Work item ▸ Using the records below, write out again exactly the lines that begin at the line containing "let d := (if" and end at the line containing "else if !d.sqInline n || !d.sqForwards n || s.bracket.isSome", and no other lines.

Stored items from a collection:
*** Begin section ***

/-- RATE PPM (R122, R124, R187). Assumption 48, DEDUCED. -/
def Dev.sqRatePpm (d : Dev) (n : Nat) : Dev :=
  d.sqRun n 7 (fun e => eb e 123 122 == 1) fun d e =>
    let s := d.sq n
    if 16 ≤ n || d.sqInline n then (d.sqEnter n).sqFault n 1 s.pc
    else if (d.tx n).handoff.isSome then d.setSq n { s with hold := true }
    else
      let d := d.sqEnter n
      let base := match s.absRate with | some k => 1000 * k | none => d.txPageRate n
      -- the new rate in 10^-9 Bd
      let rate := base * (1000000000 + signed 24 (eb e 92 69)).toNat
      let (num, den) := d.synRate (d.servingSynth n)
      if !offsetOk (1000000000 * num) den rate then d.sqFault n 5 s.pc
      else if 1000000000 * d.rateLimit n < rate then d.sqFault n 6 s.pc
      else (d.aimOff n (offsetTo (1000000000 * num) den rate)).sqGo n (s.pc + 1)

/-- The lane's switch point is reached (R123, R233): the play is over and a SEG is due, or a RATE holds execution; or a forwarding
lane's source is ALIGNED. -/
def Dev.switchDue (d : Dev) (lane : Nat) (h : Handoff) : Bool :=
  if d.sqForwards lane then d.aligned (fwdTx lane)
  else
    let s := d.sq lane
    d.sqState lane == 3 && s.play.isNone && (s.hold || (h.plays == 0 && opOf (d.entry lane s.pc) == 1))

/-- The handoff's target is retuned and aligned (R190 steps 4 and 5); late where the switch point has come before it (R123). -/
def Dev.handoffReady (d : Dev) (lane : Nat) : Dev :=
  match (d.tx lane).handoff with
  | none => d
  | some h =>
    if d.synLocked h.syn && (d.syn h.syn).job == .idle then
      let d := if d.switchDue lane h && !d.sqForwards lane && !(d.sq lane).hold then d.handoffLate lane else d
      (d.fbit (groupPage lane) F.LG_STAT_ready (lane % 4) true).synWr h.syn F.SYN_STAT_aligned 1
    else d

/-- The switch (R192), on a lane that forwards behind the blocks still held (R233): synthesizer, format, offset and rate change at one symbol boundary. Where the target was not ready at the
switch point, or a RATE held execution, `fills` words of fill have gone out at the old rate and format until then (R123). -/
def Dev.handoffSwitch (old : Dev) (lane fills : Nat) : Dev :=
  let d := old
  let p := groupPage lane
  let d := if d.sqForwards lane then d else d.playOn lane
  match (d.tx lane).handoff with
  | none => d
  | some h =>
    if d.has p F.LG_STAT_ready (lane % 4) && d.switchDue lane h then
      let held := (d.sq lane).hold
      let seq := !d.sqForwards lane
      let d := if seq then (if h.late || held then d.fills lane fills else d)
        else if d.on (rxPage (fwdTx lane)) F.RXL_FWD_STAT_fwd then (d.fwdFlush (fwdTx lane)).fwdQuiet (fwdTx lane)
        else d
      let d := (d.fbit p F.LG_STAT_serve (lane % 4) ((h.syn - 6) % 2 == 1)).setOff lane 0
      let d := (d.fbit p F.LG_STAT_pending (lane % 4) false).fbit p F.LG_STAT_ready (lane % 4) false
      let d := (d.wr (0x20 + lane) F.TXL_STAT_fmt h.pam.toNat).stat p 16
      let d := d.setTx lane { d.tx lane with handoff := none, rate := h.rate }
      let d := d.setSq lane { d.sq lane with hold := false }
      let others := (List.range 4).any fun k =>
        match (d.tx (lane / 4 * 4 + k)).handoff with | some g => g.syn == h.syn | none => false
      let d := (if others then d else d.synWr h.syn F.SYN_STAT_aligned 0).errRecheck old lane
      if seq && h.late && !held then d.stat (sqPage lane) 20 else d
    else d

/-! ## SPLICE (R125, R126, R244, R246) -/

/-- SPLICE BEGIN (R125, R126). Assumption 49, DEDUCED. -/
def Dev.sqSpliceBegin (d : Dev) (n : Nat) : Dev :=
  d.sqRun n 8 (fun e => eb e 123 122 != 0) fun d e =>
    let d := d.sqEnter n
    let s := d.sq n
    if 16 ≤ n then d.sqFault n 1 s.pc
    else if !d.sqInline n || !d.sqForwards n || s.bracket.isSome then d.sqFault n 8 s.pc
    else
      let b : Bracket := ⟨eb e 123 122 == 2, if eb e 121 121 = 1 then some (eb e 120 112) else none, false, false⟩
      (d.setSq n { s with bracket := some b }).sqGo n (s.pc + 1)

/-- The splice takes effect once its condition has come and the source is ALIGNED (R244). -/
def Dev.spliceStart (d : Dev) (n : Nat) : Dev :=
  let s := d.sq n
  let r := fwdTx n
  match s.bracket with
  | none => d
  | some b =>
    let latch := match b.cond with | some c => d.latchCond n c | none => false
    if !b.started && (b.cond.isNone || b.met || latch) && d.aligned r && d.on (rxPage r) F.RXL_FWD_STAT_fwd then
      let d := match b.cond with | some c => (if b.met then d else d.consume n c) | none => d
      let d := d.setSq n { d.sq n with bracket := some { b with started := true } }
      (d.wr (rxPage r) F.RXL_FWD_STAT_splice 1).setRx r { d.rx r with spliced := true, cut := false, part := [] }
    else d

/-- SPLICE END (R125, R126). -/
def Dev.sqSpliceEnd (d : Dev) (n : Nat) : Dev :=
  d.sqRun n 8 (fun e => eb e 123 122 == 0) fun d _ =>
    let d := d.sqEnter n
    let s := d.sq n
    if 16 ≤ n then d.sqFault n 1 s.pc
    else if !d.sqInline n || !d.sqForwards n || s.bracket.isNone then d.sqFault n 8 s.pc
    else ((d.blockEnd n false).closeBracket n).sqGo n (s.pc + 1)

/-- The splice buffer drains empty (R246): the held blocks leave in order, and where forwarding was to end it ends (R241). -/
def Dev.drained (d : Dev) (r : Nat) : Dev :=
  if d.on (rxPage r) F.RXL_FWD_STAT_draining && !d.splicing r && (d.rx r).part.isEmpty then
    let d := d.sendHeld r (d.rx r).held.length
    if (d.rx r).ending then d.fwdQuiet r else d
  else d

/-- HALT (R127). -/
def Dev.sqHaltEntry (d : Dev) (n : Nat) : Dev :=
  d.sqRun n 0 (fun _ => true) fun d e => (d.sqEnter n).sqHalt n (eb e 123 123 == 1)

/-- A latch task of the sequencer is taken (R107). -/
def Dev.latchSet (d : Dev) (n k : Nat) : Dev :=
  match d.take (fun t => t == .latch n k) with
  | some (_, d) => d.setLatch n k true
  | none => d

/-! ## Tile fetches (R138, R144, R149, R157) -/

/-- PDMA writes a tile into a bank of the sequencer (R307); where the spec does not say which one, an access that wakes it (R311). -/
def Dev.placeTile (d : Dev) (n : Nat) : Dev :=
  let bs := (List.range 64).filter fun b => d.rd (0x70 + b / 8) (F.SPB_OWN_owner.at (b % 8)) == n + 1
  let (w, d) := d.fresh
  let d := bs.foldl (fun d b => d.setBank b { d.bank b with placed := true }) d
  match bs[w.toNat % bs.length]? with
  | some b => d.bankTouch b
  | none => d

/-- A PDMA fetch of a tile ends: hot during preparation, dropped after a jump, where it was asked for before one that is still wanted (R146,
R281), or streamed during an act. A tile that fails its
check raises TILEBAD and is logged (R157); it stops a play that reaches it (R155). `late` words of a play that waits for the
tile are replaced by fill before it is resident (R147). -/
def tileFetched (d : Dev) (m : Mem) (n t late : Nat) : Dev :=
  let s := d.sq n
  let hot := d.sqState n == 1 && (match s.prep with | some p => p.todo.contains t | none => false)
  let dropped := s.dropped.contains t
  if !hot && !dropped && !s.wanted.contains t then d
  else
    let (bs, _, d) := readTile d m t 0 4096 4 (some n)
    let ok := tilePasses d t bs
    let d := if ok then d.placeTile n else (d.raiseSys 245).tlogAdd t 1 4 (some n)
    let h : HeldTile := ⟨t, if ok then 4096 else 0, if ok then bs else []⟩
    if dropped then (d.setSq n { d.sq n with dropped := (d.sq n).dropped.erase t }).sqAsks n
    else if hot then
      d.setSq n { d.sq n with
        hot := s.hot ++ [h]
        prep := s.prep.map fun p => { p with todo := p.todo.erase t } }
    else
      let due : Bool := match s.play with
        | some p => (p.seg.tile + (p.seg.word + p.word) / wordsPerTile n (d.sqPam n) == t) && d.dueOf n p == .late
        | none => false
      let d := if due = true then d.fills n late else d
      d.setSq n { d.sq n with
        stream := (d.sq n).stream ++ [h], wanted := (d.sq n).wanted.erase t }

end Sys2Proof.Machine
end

*** End section ***

The answer ▸
      let d := (if others then d else d.synWr h.syn F.SYN_STAT_aligned 0).errRecheck old lane
      if seq && h.late && !held then d.stat (sqPage lane) 20 else d
    else d

/-! ## SPLICE (R125, R126, R244, R246) -/

/-- SPLICE BEGIN (R125, R126). Assumption 49, DEDUCED. -/
def Dev.sqSpliceBegin (d : Dev) (n : Nat) : Dev :=
  d.sqRun n 8 (fun e => eb e 123 122 != 0) fun d e =>
    let d := d.sqEnter n
    let s := d.sq n
    if 16 ≤ n then d.sqFault n 1 s.pc
    else if !d.sqInline n || !d.sqForwards n || s.bracket.isSome then d.sqFault n 8 s.pc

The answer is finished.